» **What needs to be done**
Every line below between the line holding "if r.2.m = 0" and the line holding "let top := 2 ^ (fmtWidth f - 1)", inclusive, should be repeated exactly, and all other lines omitted.

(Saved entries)
+ + + +

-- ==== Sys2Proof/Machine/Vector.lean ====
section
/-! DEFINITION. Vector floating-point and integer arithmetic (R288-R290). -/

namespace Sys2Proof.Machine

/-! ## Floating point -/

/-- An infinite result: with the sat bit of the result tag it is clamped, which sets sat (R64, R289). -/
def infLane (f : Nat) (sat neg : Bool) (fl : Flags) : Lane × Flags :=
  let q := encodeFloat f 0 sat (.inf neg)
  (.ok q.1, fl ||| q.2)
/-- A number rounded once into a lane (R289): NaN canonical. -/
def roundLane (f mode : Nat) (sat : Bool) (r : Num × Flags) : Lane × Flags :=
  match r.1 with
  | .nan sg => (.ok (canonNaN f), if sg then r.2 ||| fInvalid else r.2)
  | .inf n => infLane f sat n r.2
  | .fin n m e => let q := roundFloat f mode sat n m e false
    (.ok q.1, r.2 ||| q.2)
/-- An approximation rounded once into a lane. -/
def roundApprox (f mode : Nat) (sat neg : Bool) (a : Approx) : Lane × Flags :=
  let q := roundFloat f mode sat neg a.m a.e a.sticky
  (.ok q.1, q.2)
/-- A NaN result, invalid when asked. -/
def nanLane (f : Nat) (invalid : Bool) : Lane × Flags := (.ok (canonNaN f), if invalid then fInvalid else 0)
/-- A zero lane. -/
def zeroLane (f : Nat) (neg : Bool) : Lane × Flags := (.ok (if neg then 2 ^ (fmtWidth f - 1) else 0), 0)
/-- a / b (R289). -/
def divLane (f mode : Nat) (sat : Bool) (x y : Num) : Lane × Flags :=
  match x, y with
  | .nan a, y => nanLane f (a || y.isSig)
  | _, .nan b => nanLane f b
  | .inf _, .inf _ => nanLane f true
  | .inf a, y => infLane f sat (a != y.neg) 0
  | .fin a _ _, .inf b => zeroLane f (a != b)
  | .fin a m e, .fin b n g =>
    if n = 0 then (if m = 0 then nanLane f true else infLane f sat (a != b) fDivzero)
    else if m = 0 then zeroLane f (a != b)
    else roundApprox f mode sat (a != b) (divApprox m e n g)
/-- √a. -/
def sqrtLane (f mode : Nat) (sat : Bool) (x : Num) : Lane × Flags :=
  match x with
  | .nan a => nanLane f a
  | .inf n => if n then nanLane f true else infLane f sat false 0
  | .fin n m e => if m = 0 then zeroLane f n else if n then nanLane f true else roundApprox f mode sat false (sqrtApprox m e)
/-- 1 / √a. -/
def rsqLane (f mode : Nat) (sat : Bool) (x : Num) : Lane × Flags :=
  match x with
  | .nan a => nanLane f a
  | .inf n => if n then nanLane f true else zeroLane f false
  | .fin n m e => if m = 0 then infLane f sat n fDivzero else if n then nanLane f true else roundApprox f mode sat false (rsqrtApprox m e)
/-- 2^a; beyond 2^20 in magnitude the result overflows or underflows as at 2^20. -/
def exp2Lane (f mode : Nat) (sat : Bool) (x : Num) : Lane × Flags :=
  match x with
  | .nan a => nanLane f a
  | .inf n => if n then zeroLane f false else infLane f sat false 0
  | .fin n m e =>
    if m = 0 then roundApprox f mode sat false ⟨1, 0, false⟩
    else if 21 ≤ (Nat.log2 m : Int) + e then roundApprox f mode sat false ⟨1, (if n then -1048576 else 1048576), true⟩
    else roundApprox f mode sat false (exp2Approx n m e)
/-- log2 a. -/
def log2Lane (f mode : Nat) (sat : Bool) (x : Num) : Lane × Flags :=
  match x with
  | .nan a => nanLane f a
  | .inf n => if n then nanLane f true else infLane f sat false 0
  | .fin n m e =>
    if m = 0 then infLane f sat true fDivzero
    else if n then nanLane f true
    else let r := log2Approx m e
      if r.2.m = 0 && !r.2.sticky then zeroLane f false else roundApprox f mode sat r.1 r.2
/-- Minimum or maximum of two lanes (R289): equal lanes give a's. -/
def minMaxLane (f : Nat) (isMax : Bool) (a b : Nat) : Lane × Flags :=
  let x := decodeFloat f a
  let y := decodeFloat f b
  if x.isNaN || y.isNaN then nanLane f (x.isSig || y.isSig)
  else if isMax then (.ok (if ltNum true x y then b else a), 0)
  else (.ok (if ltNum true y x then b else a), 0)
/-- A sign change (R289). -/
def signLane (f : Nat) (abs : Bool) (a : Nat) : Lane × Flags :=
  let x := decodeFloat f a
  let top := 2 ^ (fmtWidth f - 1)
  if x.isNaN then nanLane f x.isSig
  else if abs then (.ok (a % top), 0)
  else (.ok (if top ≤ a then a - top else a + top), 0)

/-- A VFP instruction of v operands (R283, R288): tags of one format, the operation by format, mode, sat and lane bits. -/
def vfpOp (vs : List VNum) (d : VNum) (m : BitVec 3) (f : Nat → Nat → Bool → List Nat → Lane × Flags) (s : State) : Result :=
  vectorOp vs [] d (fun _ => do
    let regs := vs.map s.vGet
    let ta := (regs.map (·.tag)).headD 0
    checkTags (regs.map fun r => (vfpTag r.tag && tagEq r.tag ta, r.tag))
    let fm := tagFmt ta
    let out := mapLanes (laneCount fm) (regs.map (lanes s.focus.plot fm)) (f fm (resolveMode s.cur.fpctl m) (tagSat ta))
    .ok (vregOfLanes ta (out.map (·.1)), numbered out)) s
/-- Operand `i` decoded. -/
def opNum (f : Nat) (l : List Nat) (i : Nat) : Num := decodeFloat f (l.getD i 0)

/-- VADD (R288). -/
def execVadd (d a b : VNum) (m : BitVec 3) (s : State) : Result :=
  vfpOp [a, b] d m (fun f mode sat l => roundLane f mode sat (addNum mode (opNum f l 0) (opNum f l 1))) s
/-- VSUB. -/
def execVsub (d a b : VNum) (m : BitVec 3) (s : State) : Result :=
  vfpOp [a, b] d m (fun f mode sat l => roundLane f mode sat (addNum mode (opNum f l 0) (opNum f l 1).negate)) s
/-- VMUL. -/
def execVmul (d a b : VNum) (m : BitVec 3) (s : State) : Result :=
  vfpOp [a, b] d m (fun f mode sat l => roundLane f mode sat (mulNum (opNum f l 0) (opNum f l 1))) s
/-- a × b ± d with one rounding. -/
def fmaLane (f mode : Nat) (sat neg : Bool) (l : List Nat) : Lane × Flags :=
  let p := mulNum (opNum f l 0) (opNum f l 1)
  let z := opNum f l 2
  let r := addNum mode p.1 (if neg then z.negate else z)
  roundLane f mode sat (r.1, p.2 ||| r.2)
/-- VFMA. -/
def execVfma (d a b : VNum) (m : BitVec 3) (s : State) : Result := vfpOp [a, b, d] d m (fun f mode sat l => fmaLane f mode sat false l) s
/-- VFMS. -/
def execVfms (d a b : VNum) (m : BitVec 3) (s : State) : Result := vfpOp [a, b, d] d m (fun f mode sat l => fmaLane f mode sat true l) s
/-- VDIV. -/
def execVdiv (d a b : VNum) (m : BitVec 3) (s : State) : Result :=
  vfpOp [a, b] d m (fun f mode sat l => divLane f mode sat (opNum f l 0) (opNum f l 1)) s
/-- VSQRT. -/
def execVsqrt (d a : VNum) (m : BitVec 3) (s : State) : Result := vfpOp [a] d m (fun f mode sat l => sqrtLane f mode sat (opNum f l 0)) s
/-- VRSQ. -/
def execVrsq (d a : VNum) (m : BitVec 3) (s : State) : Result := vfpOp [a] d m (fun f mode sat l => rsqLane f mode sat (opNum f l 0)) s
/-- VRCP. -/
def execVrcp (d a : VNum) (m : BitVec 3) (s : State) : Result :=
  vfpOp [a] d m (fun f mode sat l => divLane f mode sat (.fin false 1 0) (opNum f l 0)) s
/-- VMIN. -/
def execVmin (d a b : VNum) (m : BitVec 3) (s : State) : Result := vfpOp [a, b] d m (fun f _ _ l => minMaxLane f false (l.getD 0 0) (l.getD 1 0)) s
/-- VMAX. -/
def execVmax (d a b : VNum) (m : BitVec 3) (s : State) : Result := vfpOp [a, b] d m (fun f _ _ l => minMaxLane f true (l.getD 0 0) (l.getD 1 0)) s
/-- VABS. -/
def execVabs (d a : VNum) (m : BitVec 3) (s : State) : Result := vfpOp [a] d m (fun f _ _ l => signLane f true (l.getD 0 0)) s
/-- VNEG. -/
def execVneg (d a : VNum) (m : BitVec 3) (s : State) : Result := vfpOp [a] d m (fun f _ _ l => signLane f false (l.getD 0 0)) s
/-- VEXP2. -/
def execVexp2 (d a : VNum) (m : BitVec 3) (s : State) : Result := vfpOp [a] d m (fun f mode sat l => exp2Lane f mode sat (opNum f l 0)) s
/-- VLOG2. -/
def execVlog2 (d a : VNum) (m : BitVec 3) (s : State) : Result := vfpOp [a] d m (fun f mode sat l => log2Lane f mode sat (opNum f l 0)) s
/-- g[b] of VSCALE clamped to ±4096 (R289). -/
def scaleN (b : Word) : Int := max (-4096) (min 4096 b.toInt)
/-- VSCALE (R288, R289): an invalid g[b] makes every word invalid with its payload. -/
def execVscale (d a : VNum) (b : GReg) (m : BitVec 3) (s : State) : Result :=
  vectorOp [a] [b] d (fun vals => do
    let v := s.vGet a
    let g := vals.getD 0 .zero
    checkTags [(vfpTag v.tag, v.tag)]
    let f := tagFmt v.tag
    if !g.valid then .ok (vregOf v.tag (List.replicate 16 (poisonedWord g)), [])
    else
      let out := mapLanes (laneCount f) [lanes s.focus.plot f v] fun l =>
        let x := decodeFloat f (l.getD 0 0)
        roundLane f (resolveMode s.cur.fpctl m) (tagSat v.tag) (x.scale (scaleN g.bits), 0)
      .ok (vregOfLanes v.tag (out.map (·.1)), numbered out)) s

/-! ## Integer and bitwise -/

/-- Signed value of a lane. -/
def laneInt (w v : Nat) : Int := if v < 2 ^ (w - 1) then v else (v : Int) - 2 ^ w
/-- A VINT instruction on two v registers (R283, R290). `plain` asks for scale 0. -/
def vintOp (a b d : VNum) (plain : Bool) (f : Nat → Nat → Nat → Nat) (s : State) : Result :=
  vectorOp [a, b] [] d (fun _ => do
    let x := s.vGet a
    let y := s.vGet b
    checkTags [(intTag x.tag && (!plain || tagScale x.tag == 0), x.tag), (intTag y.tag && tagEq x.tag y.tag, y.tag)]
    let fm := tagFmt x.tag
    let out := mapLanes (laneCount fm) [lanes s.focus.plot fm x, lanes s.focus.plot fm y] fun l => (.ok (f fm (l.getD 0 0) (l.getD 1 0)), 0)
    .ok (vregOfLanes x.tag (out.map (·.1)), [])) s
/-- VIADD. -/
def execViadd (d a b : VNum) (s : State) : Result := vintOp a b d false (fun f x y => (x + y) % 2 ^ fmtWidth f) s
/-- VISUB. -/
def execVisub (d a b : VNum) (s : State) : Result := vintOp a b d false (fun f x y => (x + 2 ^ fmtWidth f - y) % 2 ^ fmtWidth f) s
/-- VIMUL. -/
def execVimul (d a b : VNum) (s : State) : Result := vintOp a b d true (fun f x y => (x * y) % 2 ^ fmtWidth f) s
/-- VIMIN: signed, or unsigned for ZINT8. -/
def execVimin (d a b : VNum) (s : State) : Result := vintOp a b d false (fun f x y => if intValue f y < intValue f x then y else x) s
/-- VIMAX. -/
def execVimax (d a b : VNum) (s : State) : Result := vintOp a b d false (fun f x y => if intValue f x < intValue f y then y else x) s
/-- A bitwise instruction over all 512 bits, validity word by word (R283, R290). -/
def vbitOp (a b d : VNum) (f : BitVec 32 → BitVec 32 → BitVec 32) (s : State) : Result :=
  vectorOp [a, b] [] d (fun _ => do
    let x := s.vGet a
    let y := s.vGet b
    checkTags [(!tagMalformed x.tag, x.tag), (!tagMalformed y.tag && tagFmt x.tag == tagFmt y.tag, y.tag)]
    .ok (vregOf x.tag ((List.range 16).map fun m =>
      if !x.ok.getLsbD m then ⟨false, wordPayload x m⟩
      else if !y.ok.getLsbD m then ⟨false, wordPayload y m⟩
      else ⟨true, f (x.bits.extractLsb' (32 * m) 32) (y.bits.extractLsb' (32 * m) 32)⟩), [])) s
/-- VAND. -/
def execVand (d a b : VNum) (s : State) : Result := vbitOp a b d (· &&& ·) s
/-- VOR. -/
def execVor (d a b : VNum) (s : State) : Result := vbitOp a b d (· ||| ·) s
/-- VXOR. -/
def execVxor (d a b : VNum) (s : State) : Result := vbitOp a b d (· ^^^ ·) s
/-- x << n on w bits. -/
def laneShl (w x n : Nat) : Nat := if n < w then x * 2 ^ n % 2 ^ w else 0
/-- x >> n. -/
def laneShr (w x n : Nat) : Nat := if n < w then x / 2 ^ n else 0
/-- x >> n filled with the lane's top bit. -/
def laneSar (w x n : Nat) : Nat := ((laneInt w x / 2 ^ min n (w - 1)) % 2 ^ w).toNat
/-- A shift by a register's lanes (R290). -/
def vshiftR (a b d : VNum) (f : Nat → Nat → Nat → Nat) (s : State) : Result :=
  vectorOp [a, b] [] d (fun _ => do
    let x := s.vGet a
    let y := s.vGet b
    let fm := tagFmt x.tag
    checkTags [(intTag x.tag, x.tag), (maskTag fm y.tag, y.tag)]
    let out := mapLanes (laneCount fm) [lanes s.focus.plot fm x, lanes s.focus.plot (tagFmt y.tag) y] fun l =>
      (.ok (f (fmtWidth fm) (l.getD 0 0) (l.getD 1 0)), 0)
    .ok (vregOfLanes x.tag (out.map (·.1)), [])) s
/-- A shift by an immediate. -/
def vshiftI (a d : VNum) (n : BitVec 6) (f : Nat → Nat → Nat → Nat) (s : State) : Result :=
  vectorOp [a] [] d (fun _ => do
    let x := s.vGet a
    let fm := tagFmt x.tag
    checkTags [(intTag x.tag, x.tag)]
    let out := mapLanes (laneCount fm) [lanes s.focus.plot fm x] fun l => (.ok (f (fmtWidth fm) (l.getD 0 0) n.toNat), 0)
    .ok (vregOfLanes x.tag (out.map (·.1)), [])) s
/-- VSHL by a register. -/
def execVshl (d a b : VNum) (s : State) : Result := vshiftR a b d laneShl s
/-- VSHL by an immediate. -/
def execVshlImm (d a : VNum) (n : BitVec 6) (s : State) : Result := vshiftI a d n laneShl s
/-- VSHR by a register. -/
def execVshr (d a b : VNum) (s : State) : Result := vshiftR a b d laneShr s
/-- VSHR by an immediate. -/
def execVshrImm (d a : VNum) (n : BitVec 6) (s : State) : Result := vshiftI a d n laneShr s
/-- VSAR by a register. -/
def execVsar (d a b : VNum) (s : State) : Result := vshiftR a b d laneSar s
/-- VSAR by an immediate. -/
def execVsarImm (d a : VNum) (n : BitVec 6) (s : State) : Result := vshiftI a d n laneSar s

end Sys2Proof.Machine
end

+ + + +

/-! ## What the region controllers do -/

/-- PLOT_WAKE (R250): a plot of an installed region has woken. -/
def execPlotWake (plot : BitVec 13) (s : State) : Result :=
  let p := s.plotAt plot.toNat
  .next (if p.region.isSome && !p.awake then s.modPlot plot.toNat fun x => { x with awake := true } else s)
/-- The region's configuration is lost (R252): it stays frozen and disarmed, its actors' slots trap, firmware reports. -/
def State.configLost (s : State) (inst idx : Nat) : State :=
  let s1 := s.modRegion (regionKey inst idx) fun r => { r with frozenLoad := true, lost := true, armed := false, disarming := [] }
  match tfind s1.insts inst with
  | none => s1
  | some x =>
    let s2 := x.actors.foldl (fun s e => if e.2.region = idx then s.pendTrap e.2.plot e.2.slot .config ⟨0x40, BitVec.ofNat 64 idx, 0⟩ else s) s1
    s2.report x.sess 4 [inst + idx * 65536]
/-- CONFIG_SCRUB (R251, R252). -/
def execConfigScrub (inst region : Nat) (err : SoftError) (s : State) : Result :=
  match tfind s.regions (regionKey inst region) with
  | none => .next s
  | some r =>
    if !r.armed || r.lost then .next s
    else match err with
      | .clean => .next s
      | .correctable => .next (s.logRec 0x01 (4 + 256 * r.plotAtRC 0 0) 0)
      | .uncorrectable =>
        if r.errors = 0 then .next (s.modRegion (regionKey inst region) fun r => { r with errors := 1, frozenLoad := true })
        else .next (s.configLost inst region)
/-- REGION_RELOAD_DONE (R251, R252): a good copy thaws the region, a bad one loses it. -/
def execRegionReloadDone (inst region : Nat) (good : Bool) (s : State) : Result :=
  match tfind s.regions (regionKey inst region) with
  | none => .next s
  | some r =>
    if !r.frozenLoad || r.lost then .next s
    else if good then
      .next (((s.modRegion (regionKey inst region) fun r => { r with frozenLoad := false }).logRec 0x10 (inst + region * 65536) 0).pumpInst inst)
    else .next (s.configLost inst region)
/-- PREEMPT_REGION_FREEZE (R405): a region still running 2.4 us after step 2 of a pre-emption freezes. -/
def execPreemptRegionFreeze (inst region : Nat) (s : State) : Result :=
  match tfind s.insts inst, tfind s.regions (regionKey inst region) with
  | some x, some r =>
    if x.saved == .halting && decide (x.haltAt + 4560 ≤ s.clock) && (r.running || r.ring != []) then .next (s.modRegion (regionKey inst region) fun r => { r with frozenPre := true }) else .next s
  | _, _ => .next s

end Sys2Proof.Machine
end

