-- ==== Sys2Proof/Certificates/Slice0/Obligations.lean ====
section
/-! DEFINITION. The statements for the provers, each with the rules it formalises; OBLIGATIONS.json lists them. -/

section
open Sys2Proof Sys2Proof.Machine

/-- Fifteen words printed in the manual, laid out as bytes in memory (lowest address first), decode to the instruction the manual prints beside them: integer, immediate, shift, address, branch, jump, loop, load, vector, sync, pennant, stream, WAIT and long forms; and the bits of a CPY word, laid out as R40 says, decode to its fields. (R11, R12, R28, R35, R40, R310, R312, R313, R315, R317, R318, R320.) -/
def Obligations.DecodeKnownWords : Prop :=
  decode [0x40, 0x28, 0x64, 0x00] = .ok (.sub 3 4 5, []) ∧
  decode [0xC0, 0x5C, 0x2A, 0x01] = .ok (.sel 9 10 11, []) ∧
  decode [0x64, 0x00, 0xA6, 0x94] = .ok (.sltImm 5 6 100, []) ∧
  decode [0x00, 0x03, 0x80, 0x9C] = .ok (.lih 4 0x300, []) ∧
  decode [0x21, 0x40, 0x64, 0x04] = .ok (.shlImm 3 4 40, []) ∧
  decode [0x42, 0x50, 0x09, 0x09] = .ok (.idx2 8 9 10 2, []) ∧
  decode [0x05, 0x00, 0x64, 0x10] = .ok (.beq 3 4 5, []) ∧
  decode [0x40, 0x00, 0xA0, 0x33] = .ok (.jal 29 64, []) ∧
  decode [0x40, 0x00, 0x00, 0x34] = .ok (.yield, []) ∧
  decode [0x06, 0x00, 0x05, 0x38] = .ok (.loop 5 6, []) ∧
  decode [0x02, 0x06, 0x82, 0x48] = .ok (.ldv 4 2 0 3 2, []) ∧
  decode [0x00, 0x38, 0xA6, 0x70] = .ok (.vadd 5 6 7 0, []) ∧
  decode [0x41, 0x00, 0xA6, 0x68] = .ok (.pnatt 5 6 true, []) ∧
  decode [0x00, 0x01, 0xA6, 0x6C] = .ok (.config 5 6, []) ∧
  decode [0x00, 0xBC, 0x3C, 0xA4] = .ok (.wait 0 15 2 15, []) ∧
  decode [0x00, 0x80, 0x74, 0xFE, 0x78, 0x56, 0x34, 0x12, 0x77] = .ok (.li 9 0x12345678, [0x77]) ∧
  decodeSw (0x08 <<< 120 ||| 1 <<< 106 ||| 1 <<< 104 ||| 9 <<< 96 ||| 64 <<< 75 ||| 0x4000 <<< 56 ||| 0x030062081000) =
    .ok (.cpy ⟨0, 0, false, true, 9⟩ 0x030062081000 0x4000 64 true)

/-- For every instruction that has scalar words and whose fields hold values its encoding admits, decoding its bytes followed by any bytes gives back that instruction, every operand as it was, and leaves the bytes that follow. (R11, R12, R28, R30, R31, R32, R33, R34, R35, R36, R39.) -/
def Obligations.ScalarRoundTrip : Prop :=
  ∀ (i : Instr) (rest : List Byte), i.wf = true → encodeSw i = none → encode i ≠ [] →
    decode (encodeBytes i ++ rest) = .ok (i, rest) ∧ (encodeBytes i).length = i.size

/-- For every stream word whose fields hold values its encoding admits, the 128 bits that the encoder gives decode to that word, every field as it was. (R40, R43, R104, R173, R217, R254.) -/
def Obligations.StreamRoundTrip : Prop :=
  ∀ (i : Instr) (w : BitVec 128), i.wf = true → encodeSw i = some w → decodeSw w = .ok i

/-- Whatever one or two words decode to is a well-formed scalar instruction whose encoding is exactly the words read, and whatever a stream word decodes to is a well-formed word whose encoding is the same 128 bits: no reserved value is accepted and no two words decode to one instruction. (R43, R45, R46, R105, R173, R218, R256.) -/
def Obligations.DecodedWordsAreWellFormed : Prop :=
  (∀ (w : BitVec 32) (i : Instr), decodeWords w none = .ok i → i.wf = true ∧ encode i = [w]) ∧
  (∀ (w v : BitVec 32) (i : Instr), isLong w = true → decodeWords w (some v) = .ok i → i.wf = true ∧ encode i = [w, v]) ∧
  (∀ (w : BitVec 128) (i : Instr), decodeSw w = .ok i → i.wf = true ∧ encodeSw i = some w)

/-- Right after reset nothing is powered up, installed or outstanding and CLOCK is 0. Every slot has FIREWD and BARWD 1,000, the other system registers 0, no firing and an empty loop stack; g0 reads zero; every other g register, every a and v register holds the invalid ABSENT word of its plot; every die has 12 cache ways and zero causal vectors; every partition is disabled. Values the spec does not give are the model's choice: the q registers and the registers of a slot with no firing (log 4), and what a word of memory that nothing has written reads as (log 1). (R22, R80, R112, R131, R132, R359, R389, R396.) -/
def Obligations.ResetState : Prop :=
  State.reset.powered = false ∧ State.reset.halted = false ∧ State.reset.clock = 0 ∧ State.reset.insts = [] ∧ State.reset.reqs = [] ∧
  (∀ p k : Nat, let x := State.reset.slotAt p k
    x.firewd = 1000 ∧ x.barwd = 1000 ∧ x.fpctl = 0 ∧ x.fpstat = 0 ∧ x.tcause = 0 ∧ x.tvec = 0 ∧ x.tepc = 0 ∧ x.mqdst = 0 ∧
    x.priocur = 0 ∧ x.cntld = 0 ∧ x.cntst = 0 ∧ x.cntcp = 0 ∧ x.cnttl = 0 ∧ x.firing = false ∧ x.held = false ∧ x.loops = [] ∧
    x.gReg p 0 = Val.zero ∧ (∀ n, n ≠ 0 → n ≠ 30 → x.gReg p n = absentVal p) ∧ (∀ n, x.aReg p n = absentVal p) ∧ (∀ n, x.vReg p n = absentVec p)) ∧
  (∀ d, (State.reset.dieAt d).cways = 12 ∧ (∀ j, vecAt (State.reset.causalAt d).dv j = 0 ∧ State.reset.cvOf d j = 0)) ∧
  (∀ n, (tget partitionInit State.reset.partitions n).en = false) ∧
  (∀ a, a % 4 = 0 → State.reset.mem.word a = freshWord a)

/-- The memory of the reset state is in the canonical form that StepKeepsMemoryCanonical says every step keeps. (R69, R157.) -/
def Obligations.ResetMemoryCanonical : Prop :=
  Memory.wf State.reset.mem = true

+ + + +

» **Answer below**
      if r.2.m = 0 && !r.2.sticky then zeroLane f false else roundApprox f mode sat r.1 r.2
/-- Minimum or maximum of two lanes (R289): equal lanes give a's. -/
def minMaxLane (f : Nat) (isMax : Bool) (a b : Nat) : Lane × Flags :=
  let x := decodeFloat f a
  let y := decodeFloat f b
  if x.isNaN || y.isNaN then nanLane f (x.isSig || y.isSig)
  else if isMax then (.ok (if ltNum true x y then b else a), 0)
  else (.ok (if ltNum true y x then b else a), 0)
/-- A sign change (R289). -/
def signLane (f : Nat) (abs : Bool) (a : Nat) : Lane × Flags :=
  let x := decodeFloat f a
  let top := 2 ^ (fmtWidth f - 1)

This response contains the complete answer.